Leslie waited until I was looking wide-eyed at the water before she poked me in the ribs. I shrieked and fell backward off the railing, pinwheeling my arms as I went, and landed in the snow with my arms spread like Jesus Christ. She dissolved into giggles.

I don’t want to die, I told her when I stopped crying.

You won’t, she said. I’m sorry.

I savored it. What she meant was I love you. She never said it to me, so I always said it twice for her.

I love you. I love you, Leslie.

She held my mittened hand on the way home.





10


    Mary


I woke up just as the sun began to press in at the edges of the blinds, casting long hot stripes across Leslie’s face. She was completely passed out, mouth open, arm hanging off the mattress. I lay there across from her, staring at her face. Prickles of sweat rose on my skin underneath the covers, like ants crawling up my stomach.

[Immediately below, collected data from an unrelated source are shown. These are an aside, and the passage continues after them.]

theorem witness_NetworkEvents_b :
    (let s : State := { ob with net.fetch := some { cmd := 0, words := [] }, ob.openCmds := [{ id := 0, door := .sq 0, words := [] }] }
     let f : Fetch := { cmd := 0, words := [] }
     let oc : OpenCmd := { id := 0, door := .sq 0, words := [] }
     (Running s) ∧
      (s.net.fetch = some f ∧ f.man = none) ∧
      (s.ob.openCmds.find? (fun o => o.id == f.cmd) = some oc)) ∧
    (let s : State := obFetch
     let src : ChunkFrom := .store
     let chunk : Fin 1048576 := 0
     let bytes : List Byte := List.replicate 64 1
     let f : Fetch := aFetch
     let m : Manifest := aMan
     let rs : List (Nat × Nat × Nat) := [(0, 0, 64)]
     let t : State := (translateRange (chunkAccess aFetch aMan 0) (chunkLen aMan 0) obFetch).2
     (Running s) ∧
      (s.net.fetch = some f ∧ f.man = some m) ∧
      (chunkFrom src = f.parent ∧ f.asked.contains chunk.val = true) ∧
      (chunkGood m chunk bytes = true) ∧
      (runsOrCode (cmdEpoch s f.cmd) (translateRange (chunkAccess f m chunk) (chunkLen m chunk) s) = (.runs rs, t))) ∧
    (let s : State := obFetch
     let src : ChunkFrom := .store
     let chunk : Fin 1048576 := 0
     let bytes : List Byte := [1]
     let f : Fetch := aFetch
     let m : Manifest := aMan
     (Running s) ∧
      (s.net.fetch = some f ∧ f.man = some m) ∧
      (chunkFrom src = f.parent ∧ f.asked.contains chunk.val = true) ∧
      (chunkGood m chunk bytes = false)) ∧
    (let s : State := obFetch
     let node : Fin 4096 := 1
     let chunk : Fin 1048576 := 0
     let f : Fetch := aFetch
     let m : Manifest := aMan
     (Running s) ∧
      (s.net.fetch = some f ∧ f.man = some m) ∧
      (node.val < m.nodes.length ∧ chunk.val < m.hashes.length) ∧
      (f.kids.any (fun k => k.node == node.val) = true)) ∧
    (let s : State := { obNet with net.fetch := some { aFetch with parent := some 1 } }
     let node : Fin 4096 := 1
     let f : Fetch := { aFetch with parent := some 1 }
     (Running s) ∧
      (s.net.fetch = some f) ∧
      (f.parent = some node.val)) ∧
    (let s : State := obFetch
     let node : Fin 4096 := 1
     let f : Fetch := aFetch
     (Running s) ∧
      (s.net.fetch = some f) ∧
      (f.parent ≠ some node.val)) ∧
    (let s : State := obFetch
     let f : Fetch := aFetch
     (Running s) ∧
      (s.net.fetch = some f)) ∧
    (let s : State := { obNet with net.fetch := some { aFetch with parent := some 5, words := (cmdOf 0x7B [0x10000, 64, 0, 0, 0, 0, 0, 0, 0, 0, 0, 0, 0]).words } }
     let f : Fetch := { aFetch with parent := some 5, words := (cmdOf 0x7B [0x10000, 64, 0, 0, 0, 0, 0, 0, 0, 0, 0, 0, 0]).words }
     let m : Manifest := aMan
     let p : Nat := 5
     let alt := (m.nodes[wordBits f.words 1 27 16]?.map (·.alt)).getD 0xFFFF
     (Running s) ∧
      (s.net.fetch = some f ∧ f.man = some m ∧ f.parent = some p) ∧
      (alt ≠ 0xFFFF ∧ (f.failed ++ [p]).contains alt = false)) ∧
    (let s : State := obFetch
     (Running s)) ∧
    (let s : State := { ob with net.groups := [(3, { cmd := some 0, members := [0, 1, 2], own := 0 })] }
     let group : W32 := 3
     let x : NetGroup := { cmd := some 0, members := [0, 1, 2], own := 0 }
     (Running s) ∧
      (tget s.net.groups group.toNat = some x) ∧
      (x.cmd ≠ none)) := by and_intros <;> decide +kernel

When my brain came back online I got this thick jolt of adrenaline. I sat up, sending the springs wild, creak creak creak, and froze in place as Leslie frowned in her sleep at the sound.

There had been something not right about her. That strong, sick smell she’d given off last night, clutching my arm. I could still taste it in the back of my throat.

It was gone now, whatever it was. Asleep, Leslie was just another drunk upper-middle-class lady on her Vegas weekend, crashed out in her wrinkled Ann Taylorwear. Her throat rattled as she drew in a dry breath through her mouth, and her chest rose and fell slowly.

She wasn’t my friend. Not really.

I thought suddenly: I could pick up her purse. Put it over my shoulder, walk right out to her car. I’d be halfway to LA before she noticed I was gone.

Leslie kept sleeping as I got slowly out of bed, dressed, and went over to her purse, which she’d left slouched against the wall. I unzipped it and drew out her wallet, one of those Vera Bradley paisley wristlets. She had at least six or seven credit cards in there along with her ID and insurance stuff. I remembered how she’d said she’d lost her job. Maybe she was maxing them out, one by one. The pouch had a lot of cash, though. Four twenties, a five, and a few ones.